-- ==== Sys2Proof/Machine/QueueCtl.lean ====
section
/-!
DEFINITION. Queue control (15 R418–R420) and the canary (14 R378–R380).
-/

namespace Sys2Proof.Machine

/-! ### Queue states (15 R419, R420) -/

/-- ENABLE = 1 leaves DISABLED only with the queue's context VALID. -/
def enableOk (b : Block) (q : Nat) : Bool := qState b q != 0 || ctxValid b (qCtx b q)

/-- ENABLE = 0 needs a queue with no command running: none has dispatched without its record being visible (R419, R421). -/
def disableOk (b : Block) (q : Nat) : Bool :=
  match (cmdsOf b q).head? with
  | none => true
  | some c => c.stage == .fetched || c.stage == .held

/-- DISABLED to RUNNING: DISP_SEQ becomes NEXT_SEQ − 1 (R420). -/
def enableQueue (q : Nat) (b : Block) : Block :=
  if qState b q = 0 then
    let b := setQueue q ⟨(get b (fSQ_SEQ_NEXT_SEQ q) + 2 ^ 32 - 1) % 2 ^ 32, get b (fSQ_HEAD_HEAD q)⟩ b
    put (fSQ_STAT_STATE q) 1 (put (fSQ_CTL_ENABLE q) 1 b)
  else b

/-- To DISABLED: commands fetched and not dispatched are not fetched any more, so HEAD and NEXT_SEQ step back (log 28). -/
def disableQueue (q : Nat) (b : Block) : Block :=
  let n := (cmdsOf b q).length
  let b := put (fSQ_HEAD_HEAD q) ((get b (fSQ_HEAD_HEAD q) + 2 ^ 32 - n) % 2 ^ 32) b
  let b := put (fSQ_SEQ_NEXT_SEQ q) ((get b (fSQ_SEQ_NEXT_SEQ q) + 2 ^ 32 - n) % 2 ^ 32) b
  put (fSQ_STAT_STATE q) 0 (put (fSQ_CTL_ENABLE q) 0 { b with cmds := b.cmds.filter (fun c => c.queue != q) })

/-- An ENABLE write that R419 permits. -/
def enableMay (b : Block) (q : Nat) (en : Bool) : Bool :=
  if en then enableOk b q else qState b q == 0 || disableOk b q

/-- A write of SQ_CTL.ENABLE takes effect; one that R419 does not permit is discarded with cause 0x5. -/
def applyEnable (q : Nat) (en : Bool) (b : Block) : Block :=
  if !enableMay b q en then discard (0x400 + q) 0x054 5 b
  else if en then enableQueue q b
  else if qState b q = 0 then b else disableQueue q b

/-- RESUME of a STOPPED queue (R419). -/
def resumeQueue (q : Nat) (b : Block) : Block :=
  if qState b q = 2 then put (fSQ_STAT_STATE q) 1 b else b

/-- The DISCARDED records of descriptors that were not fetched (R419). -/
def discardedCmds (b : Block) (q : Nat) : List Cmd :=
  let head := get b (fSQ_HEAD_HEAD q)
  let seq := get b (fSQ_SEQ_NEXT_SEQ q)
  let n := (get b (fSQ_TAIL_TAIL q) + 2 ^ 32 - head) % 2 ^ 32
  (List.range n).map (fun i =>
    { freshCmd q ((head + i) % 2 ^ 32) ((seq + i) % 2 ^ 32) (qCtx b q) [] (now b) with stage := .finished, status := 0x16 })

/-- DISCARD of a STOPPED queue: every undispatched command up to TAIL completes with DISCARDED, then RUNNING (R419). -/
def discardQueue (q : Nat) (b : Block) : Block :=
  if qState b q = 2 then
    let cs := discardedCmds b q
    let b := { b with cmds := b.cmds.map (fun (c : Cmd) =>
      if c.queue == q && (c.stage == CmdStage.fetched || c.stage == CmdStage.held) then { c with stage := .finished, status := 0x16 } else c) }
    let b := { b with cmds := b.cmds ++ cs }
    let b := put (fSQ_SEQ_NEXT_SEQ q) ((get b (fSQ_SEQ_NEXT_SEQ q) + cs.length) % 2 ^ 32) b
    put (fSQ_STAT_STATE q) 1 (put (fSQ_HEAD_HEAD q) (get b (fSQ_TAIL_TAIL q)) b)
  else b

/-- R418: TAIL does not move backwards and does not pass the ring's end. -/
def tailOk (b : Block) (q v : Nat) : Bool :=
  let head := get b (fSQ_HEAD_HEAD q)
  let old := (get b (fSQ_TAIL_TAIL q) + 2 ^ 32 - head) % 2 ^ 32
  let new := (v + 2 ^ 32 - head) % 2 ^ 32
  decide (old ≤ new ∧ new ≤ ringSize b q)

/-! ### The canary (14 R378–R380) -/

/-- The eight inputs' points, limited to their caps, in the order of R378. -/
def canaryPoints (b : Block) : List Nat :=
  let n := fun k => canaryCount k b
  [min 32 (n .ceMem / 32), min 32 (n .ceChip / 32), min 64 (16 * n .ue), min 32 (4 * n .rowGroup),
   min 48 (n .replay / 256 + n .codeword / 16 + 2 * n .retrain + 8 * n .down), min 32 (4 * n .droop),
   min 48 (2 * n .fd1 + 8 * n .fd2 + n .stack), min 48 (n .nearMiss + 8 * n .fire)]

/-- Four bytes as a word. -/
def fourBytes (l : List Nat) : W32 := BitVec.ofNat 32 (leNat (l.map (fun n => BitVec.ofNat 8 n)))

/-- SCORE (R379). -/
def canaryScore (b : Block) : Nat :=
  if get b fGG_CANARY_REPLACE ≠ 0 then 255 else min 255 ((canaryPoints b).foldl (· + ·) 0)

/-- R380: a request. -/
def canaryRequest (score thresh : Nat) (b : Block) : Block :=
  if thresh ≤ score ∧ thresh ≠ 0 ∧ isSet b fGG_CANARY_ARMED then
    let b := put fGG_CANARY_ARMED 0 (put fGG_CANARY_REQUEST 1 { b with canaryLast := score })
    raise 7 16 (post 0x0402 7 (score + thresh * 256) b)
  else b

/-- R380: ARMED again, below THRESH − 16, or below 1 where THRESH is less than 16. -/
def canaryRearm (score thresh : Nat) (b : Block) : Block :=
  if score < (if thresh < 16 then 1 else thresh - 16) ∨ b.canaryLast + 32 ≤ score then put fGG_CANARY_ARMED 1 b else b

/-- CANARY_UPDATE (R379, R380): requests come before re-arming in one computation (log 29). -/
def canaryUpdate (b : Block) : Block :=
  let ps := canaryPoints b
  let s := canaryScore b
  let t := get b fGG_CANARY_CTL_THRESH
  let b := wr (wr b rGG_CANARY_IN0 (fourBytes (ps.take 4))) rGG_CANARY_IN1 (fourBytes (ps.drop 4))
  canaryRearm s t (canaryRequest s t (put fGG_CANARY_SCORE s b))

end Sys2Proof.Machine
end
================
§ **TASK INSTRUCTIONS**
Repeat word for word each line from the one with "(log 29). -/" to the end of the records above, inclusive.

§ **EXPECTED ANSWER**
/-- CANARY_UPDATE (R379, R380): requests come before re-arming in one computation (log 29). -/
def canaryUpdate (b : Block) : Block :=
  let ps := canaryPoints b
  let s := canaryScore b
  let t := get b fGG_CANARY_CTL_THRESH
  let b := wr (wr b rGG_CANARY_IN0 (fourBytes (ps.take 4))) rGG_CANARY_IN1 (fourBytes (ps.drop 4))
  canaryRearm s t (canaryRequest s t (put fGG_CANARY_SCORE s b))

end Sys2Proof.Machine
end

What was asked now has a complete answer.